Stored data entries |
^^^^

-- ==== Sys2Proof/Laws/PerInstr.lean ====
section
/-! SUPPORT. The shape of an instruction's word: its length, and that bit 0 gives it (R31, R44). -/

namespace Sys2Proof.Laws.Encoded

/-- The word of an instruction has its length in bits, and bit 0 is set exactly where it is 32 bits. -/
def Statement (i : Instr) : Prop :=
  ∀ n w, encode i = some (n, w) → (n = 16 ∨ n = 32) ∧ w < 2 ^ n ∧ (w % 2 = 1 ↔ n = 32)

theorem bool_lt (b : Bool) : b.toNat < 2 := by cases b <;> decide

theorem clauseHeader (g e : Bool) (m : BitVec 3) (b a : BitVec 4) (w : BitVec 12) : Statement (.clauseHeader g e m b a w) := by
  intro n_ w_ h_; cases h_; have := bool_lt g; have := bool_lt e; have := m.isLt; have := b.isLt; have := a.isLt; have := w.isLt; simp only [pack]; exact ⟨by decide, by omega, ⟨fun _ => by trivial, fun _ => by omega⟩⟩

theorem vmov16 (x : Bool) (s d : BitVec 5) : Statement (.vmov16 x s d) := by
  intro n_ w_ h_; cases h_; have := bool_lt x; have := s.isLt; have := d.isLt; simp only [pack]; exact ⟨by decide, by omega, by omega⟩

theorem vadd16 (x : Bool) (s d : BitVec 5) : Statement (.vadd16 x s d) := by
  intro n_ w_ h_; cases h_; have := bool_lt x; have := s.isLt; have := d.isLt; simp only [pack]; exact ⟨by decide, by omega, by omega⟩

theorem vsub16 (x : Bool) (s d : BitVec 5) : Statement (.vsub16 x s d) := by
  intro n_ w_ h_; cases h_; have := bool_lt x; have := s.isLt; have := d.isLt; simp only [pack]; exact ⟨by decide, by omega, by omega⟩

theorem vmul16 (x : Bool) (s d : BitVec 5) : Statement (.vmul16 x s d) := by
  intro n_ w_ h_; cases h_; have := bool_lt x; have := s.isLt; have := d.isLt; simp only [pack]; exact ⟨by decide, by omega, by omega⟩

theorem vand16 (x : Bool) (s d : BitVec 5) : Statement (.vand16 x s d) := by
  intro n_ w_ h_; cases h_; have := bool_lt x; have := s.isLt; have := d.isLt; simp only [pack]; exact ⟨by decide, by omega, by omega⟩

theorem vor16 (x : Bool) (s d : BitVec 5) : Statement (.vor16 x s d) := by
  intro n_ w_ h_; cases h_; have := bool_lt x; have := s.isLt; have := d.isLt; simp only [pack]; exact ⟨by decide, by omega, by omega⟩

theorem vxor16 (x : Bool) (s d : BitVec 5) : Statement (.vxor16 x s d) := by
  intro n_ w_ h_; cases h_; have := bool_lt x; have := s.isLt; have := d.isLt; simp only [pack]; exact ⟨by decide, by omega, by omega⟩

theorem vshl16 (x : Bool) (s d : BitVec 5) : Statement (.vshl16 x s d) := by
  intro n_ w_ h_; cases h_; have := bool_lt x; have := s.isLt; have := d.isLt; simp only [pack]; exact ⟨by decide, by omega, by omega⟩

theorem vshr16 (x : Bool) (s d : BitVec 5) : Statement (.vshr16 x s d) := by
  intro n_ w_ h_; cases h_; have := bool_lt x; have := s.isLt; have := d.isLt; simp only [pack]; exact ⟨by decide, by omega, by omega⟩

theorem vsra16 (x : Bool) (s d : BitVec 5) : Statement (.vsra16 x s d) := by
  intro n_ w_ h_; cases h_; have := bool_lt x; have := s.isLt; have := d.isLt; simp only [pack]; exact ⟨by decide, by omega, by omega⟩

theorem vfadd16 (x : Bool) (s d : BitVec 5) : Statement (.vfadd16 x s d) := by
  intro n_ w_ h_; cases h_; have := bool_lt x; have := s.isLt; have := d.isLt; simp only [pack]; exact ⟨by decide, by omega, by omega⟩

theorem vfsub16 (x : Bool) (s d : BitVec 5) : Statement (.vfsub16 x s d) := by
  intro n_ w_ h_; cases h_; have := bool_lt x; have := s.isLt; have := d.isLt; simp only [pack]; exact ⟨by decide, by omega, by omega⟩

theorem vfmul16 (x : Bool) (s d : BitVec 5) : Statement (.vfmul16 x s d) := by
  intro n_ w_ h_; cases h_; have := bool_lt x; have := s.isLt; have := d.isLt; simp only [pack]; exact ⟨by decide, by omega, by omega⟩

theorem vfmin16 (x : Bool) (s d : BitVec 5) : Statement (.vfmin16 x s d) := by
  intro n_ w_ h_; cases h_; have := bool_lt x; have := s.isLt; have := d.isLt; simp only [pack]; exact ⟨by decide, by omega, by omega⟩

theorem vfmax16 (x : Bool) (s d : BitVec 5) : Statement (.vfmax16 x s d) := by
  intro n_ w_ h_; cases h_; have := bool_lt x; have := s.isLt; have := d.isLt; simp only [pack]; exact ⟨by decide, by omega, by omega⟩

theorem vaddi16 (i d : BitVec 5) : Statement (.vaddi16 i d) := by
  intro n_ w_ h_; cases h_; have := i.isLt; have := d.isLt; simp only [pack]; exact ⟨by decide, by omega, by omega⟩

theorem sadd (b a d : BitVec 6) : Statement (.sadd b a d) := by
  intro n_ w_ h_; cases h_; have := b.isLt; have := a.isLt; have := d.isLt; simp only [pack]; exact ⟨by decide, by omega, ⟨fun _ => by trivial, fun _ => by omega⟩⟩

theorem ssub (b a d : BitVec 6) : Statement (.ssub b a d) := by
  intro n_ w_ h_; cases h_; have := b.isLt; have := a.isLt; have := d.isLt; simp only [pack]; exact ⟨by decide, by omega, ⟨fun _ => by trivial, fun _ => by omega⟩⟩

theorem smul (b a d : BitVec 6) : Statement (.smul b a d) := by
  intro n_ w_ h_; cases h_; have := b.isLt; have := a.isLt; have := d.isLt; simp only [pack]; exact ⟨by decide, by omega, ⟨fun _ => by trivial, fun _ => by omega⟩⟩

theorem smulhI64 (b a d : BitVec 6) : Statement (.smulhI64 b a d) := by
  intro n_ w_ h_; cases h_; have := b.isLt; have := a.isLt; have := d.isLt; simp only [pack]; exact ⟨by decide, by omega, ⟨fun _ => by trivial, fun _ => by omega⟩⟩

theorem smulhN64 (b a d : BitVec 6) : Statement (.smulhN64 b a d) := by
  intro n_ w_ h_; cases h_; have := b.isLt; have := a.isLt; have := d.isLt; simp only [pack]; exact ⟨by decide, by omega, ⟨fun _ => by trivial, fun _ => by omega⟩⟩

theorem sdivn (b a d : BitVec 6) : Statement (.sdivn b a d) := by
  intro n_ w_ h_; cases h_; have := b.isLt; have := a.isLt; have := d.isLt; simp only [pack]; exact ⟨by decide, by omega, ⟨fun _ => by trivial, fun _ => by omega⟩⟩

theorem sand (b a d : BitVec 6) : Statement (.sand b a d) := by
  intro n_ w_ h_; cases h_; have := b.isLt; have := a.isLt; have := d.isLt; simp only [pack]; exact ⟨by decide, by omega, ⟨fun _ => by trivial, fun _ => by omega⟩⟩

theorem sor (b a d : BitVec 6) : Statement (.sor b a d) := by
  intro n_ w_ h_; cases h_; have := b.isLt; have := a.isLt; have := d.isLt; simp only [pack]; exact ⟨by decide, by omega, ⟨fun _ => by trivial, fun _ => by omega⟩⟩

theorem sxor (b a d : BitVec 6) : Statement (.sxor b a d) := by
  intro n_ w_ h_; cases h_; have := b.isLt; have := a.isLt; have := d.isLt; simp only [pack]; exact ⟨by decide, by omega, ⟨fun _ => by trivial, fun _ => by omega⟩⟩

theorem sshl (b a d : BitVec 6) : Statement (.sshl b a d) := by
  intro n_ w_ h_; cases h_; have := b.isLt; have := a.isLt; have := d.isLt; simp only [pack]; exact ⟨by decide, by omega, ⟨fun _ => by trivial, fun _ => by omega⟩⟩

theorem sshr (b a d : BitVec 6) : Statement (.sshr b a d) := by
  intro n_ w_ h_; cases h_; have := b.isLt; have := a.isLt; have := d.isLt; simp only [pack]; exact ⟨by decide, by omega, ⟨fun _ => by trivial, fun _ => by omega⟩⟩

theorem ssra (b a d : BitVec 6) : Statement (.ssra b a d) := by
  intro n_ w_ h_; cases h_; have := b.isLt; have := a.isLt; have := d.isLt; simp only [pack]; exact ⟨by decide, by omega, ⟨fun _ => by trivial, fun _ => by omega⟩⟩

theorem sminI64 (b a d : BitVec 6) : Statement (.sminI64 b a d) := by
  intro n_ w_ h_; cases h_; have := b.isLt; have := a.isLt; have := d.isLt; simp only [pack]; exact ⟨by decide, by omega, ⟨fun _ => by trivial, fun _ => by omega⟩⟩

theorem sminN64 (b a d : BitVec 6) : Statement (.sminN64 b a d) := by
  intro n_ w_ h_; cases h_; have := b.isLt; have := a.isLt; have := d.isLt; simp only [pack]; exact ⟨by decide, by omega, ⟨fun _ => by trivial, fun _ => by omega⟩⟩

theorem smaxI64 (b a d : BitVec 6) : Statement (.smaxI64 b a d) := by
  intro n_ w_ h_; cases h_; have := b.isLt; have := a.isLt; have := d.isLt; simp only [pack]; exact ⟨by decide, by omega, ⟨fun _ => by trivial, fun _ => by omega⟩⟩

theorem smaxN64 (b a d : BitVec 6) : Statement (.smaxN64 b a d) := by
  intro n_ w_ h_; cases h_; have := b.isLt; have := a.isLt; have := d.isLt; simp only [pack]; exact ⟨by decide, by omega, ⟨fun _ => by trivial, fun _ => by omega⟩⟩

theorem ssel (c : BitVec 2) (b a d : BitVec 6) : Statement (.ssel c b a d) := by
  intro n_ w_ h_; cases h_; have := c.isLt; have := b.isLt; have := a.isLt; have := d.isLt; simp only [pack]; exact ⟨by decide, by omega, ⟨fun _ => by trivial, fun _ => by omega⟩⟩

theorem sclz (a d : BitVec 6) : Statement (.sclz a d) := by
  intro n_ w_ h_; cases h_; have := a.isLt; have := d.isLt; simp only [pack]; exact ⟨by decide, by omega, ⟨fun _ => by trivial, fun _ => by omega⟩⟩

theorem spopc (a d : BitVec 6) : Statement (.spopc a d) := by
  intro n_ w_ h_; cases h_; have := a.isLt; have := d.isLt; simp only [pack]; exact ⟨by decide, by omega, ⟨fun _ => by trivial, fun _ => by omega⟩⟩

theorem sbfxN64 (b a d : BitVec 6) : Statement (.sbfxN64 b a d) := by
  intro n_ w_ h_; cases h_; have := b.isLt; have := a.isLt; have := d.isLt; simp only [pack]; exact ⟨by decide, by omega, ⟨fun _ => by trivial, fun _ => by omega⟩⟩

theorem sbfxI64 (b a d : BitVec 6) : Statement (.sbfxI64 b a d) := by
  intro n_ w_ h_; cases h_; have := b.isLt; have := a.isLt; have := d.isLt; simp only [pack]; exact ⟨by decide, by omega, ⟨fun _ => by trivial, fun _ => by omega⟩⟩

theorem sbfi (b a d : BitVec 6) : Statement (.sbfi b a d) := by
  intro n_ w_ h_; cases h_; have := b.isLt; have := a.isLt; have := d.isLt; simp only [pack]; exact ⟨by decide, by omega, ⟨fun _ => by trivial, fun _ => by omega⟩⟩

theorem scmp (b a : BitVec 6) (k : BitVec 4) (c : BitVec 2) : Statement (.scmp b a k c) := by
  intro n_ w_ h_; cases h_; have := b.isLt; have := a.isLt; have := k.isLt; have := c.isLt; simp only [pack]; exact ⟨by decide, by omega, ⟨fun _ => by trivial, fun _ => by omega⟩⟩

theorem smov (a d : BitVec 6) : Statement (.smov a d) := by
  intro n_ w_ h_; cases h_; have := a.isLt; have := d.isLt; simp only [pack]; exact ⟨by decide, by omega, ⟨fun _ => by trivial, fun _ => by omega⟩⟩

theorem saddImm (i : BitVec 9) (a d : BitVec 6) : Statement (.saddImm i a d) := by
  intro n_ w_ h_; cases h_; have := i.isLt; have := a.isLt; have := d.isLt; simp only [pack]; exact ⟨by decide, by omega, ⟨fun _ => by trivial, fun _ => by omega⟩⟩

theorem smulImm (i : BitVec 9) (a d : BitVec 6) : Statement (.smulImm i a d) := by
  intro n_ w_ h_; cases h_; have := i.isLt; have := a.isLt; have := d.isLt; simp only [pack]; exact ⟨by decide, by omega, ⟨fun _ => by trivial, fun _ => by omega⟩⟩

theorem sandImm (i : BitVec 9) (a d : BitVec 6) : Statement (.sandImm i a d) := by
  intro n_ w_ h_; cases h_; have := i.isLt; have := a.isLt; have := d.isLt; simp only [pack]; exact ⟨by decide, by omega, ⟨fun _ => by trivial, fun _ => by omega⟩⟩

theorem sorImm (i : BitVec 9) (a d : BitVec 6) : Statement (.sorImm i a d) := by
  intro n_ w_ h_; cases h_; have := i.isLt; have := a.isLt; have := d.isLt; simp only [pack]; exact ⟨by decide, by omega, ⟨fun _ => by trivial, fun _ => by omega⟩⟩

theorem sxorImm (i : BitVec 9) (a d : BitVec 6) : Statement (.sxorImm i a d) := by
  intro n_ w_ h_; cases h_; have := i.isLt; have := a.isLt; have := d.isLt; simp only [pack]; exact ⟨by decide, by omega, ⟨fun _ => by trivial, fun _ => by omega⟩⟩

theorem sshlImm (i a d : BitVec 6) : Statement (.sshlImm i a d) := by
  intro n_ w_ h_; cases h_; have := i.isLt; have := a.isLt; have := d.isLt; simp only [pack]; exact ⟨by decide, by omega, ⟨fun _ => by trivial, fun _ => by omega⟩⟩

theorem sshrImm (i a d : BitVec 6) : Statement (.sshrImm i a d) := by
  intro n_ w_ h_; cases h_; have := i.isLt; have := a.isLt; have := d.isLt; simp only [pack]; exact ⟨by decide, by omega, ⟨fun _ => by trivial, fun _ => by omega⟩⟩

theorem ssraImm (i a d : BitVec 6) : Statement (.ssraImm i a d) := by
  intro n_ w_ h_; cases h_; have := i.isLt; have := a.isLt; have := d.isLt; simp only [pack]; exact ⟨by decide, by omega, ⟨fun _ => by trivial, fun _ => by omega⟩⟩

theorem sminImm (i : BitVec 9) (a d : BitVec 6) : Statement (.sminImm i a d) := by
  intro n_ w_ h_; cases h_; have := i.isLt; have := a.isLt; have := d.isLt; simp only [pack]; exact ⟨by decide, by omega, ⟨fun _ => by trivial, fun _ => by omega⟩⟩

^^^^

PROBLEM |
Every line that contains the string "Laws" should be returned from the data.

ANSWER TO THE EXERCISE |
-- ==== Sys2Proof/Laws/PerInstr.lean ====
namespace Sys2Proof.Laws.Encoded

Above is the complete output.